┌────────
-- ==== Sys2Proof/Safety.lean ====
section
/-! DEFINITION. What counts as a safe state and a trusted result: the invariants of 10_state R31 and the host's rule for
RESULT (70_reset R106 step 5, R108 c, R112). -/

namespace Sys2Proof.Machine

/-- Bytes of BUF at and above PLEN are zero (R17, R31 item 2). -/
abbrev Block.BufClean (b : Block) : Prop := b.buf >>> (8 * b.plen.toNat) = 0

/-- PHASE != FINISHED implies RESULT = 0 (R23, R31 item 3). -/
abbrev Block.ResultHidden (b : Block) : Prop := b.phase ≠ .finished → b.result = 0

/-- PHASE = ABSORBING implies 1 <= CR, DR <= 15 (R31 item 4). -/
abbrev Block.ScheduleLegal (b : Block) : Prop :=
  b.phase = .absorbing → (1 ≤ b.cr.toNat ∧ b.cr.toNat ≤ 15) ∧ (1 ≤ b.dr.toNat ∧ b.dr.toNat ≤ 15)

/-- In ABSORBING and FINISHED, LEN mod 8 = PLEN, also after LEN wraps (R31 item 6). -/
abbrev Block.LenTracksPlen (b : Block) : Prop :=
  (b.phase = .absorbing ∨ b.phase = .finished) → b.len.toNat % 8 = b.plen.toNat

/-- The invariants of R31 that one state can show. Item 1, PLEN <= 7, holds by PLEN's width. -/
abbrev Block.Inv (b : Block) : Prop :=
  b.BufClean ∧ b.ResultHidden ∧ b.ScheduleLegal ∧ b.LenTracksPlen

/-- A host may accept RESULT: RESULT_VALID = 1 and ERR = NONE (R106, R112). -/
abbrev Block.ResultTrusted (b : Block) : Prop := b.resultValid = true ∧ b.err = .none

/-- Two blocks that agree on PHASE, ERR, CR and DR: all that a read shows without RAW_STATE_ACCESS, but RESULT (R84). -/
abbrev Block.SameStatus (b c : Block) : Prop :=
  b.phase = c.phase ∧ b.err = c.err ∧ b.cr = c.cr ∧ b.dr = c.dr

/-- Two states that differ in the blocks' lanes, BUF, PLEN, LEN and RESULT alone. -/
abbrev State.SameSeenButResult (s t : State) : Prop :=
  s.cfg = t.cfg ∧ s.ops = t.ops ∧ s.reads = t.reads ∧ s.block.SameStatus t.block

/-- Two states that differ in the blocks' lanes, BUF, PLEN and LEN alone: what R84 hides. -/
abbrev State.SameSeen (s t : State) : Prop := s.SameSeenButResult t ∧ s.block.result = t.block.result

/-- `op` carries a successful INIT: an INIT word with C >= 1 and D >= 1 (R70). -/
abbrev IsGoodInit (op : HostOp) : Prop :=
  ∃ (t : Transaction) (c d : Nibble), op = .access (.command t) ∧
    decodeCommand t = .instr (.init c d t.data0 t.data1) ∧ c ≠ 0 ∧ d ≠ 0

end Sys2Proof.Machine
end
└────────
What is needed is a full, exact copy of the records.

-- ==== Sys2Proof/Safety.lean ====
section
/-! DEFINITION. What counts as a safe state and a trusted result: the invariants of 10_state R31 and the host's rule for
RESULT (70_reset R106 step 5, R108 c, R112). -/

namespace Sys2Proof.Machine

/-- Bytes of BUF at and above PLEN are zero (R17, R31 item 2). -/
abbrev Block.BufClean (b : Block) : Prop := b.buf >>> (8 * b.plen.toNat) = 0

/-- PHASE != FINISHED implies RESULT = 0 (R23, R31 item 3). -/
abbrev Block.ResultHidden (b : Block) : Prop := b.phase ≠ .finished → b.result = 0

/-- PHASE = ABSORBING implies 1 <= CR, DR <= 15 (R31 item 4). -/
abbrev Block.ScheduleLegal (b : Block) : Prop :=
  b.phase = .absorbing → (1 ≤ b.cr.toNat ∧ b.cr.toNat ≤ 15) ∧ (1 ≤ b.dr.toNat ∧ b.dr.toNat ≤ 15)

/-- In ABSORBING and FINISHED, LEN mod 8 = PLEN, also after LEN wraps (R31 item 6). -/
abbrev Block.LenTracksPlen (b : Block) : Prop :=
  (b.phase = .absorbing ∨ b.phase = .finished) → b.len.toNat % 8 = b.plen.toNat

/-- The invariants of R31 that one state can show. Item 1, PLEN <= 7, holds by PLEN's width. -/
abbrev Block.Inv (b : Block) : Prop :=
  b.BufClean ∧ b.ResultHidden ∧ b.ScheduleLegal ∧ b.LenTracksPlen

/-- A host may accept RESULT: RESULT_VALID = 1 and ERR = NONE (R106, R112). -/
abbrev Block.ResultTrusted (b : Block) : Prop := b.resultValid = true ∧ b.err = .none

/-- Two blocks that agree on PHASE, ERR, CR and DR: all that a read shows without RAW_STATE_ACCESS, but RESULT (R84). -/
abbrev Block.SameStatus (b c : Block) : Prop :=
  b.phase = c.phase ∧ b.err = c.err ∧ b.cr = c.cr ∧ b.dr = c.dr

/-- Two states that differ in the blocks' lanes, BUF, PLEN, LEN and RESULT alone. -/
abbrev State.SameSeenButResult (s t : State) : Prop :=
  s.cfg = t.cfg ∧ s.ops = t.ops ∧ s.reads = t.reads ∧ s.block.SameStatus t.block

/-- Two states that differ in the blocks' lanes, BUF, PLEN and LEN alone: what R84 hides. -/
abbrev State.SameSeen (s t : State) : Prop := s.SameSeenButResult t ∧ s.block.result = t.block.result

/-- `op` carries a successful INIT: an INIT word with C >= 1 and D >= 1 (R70). -/
abbrev IsGoodInit (op : HostOp) : Prop :=
  ∃ (t : Transaction) (c d : Nibble), op = .access (.command t) ∧
    decodeCommand t = .instr (.init c d t.data0 t.data1) ∧ c ≠ 0 ∧ d ≠ 0

end Sys2Proof.Machine
end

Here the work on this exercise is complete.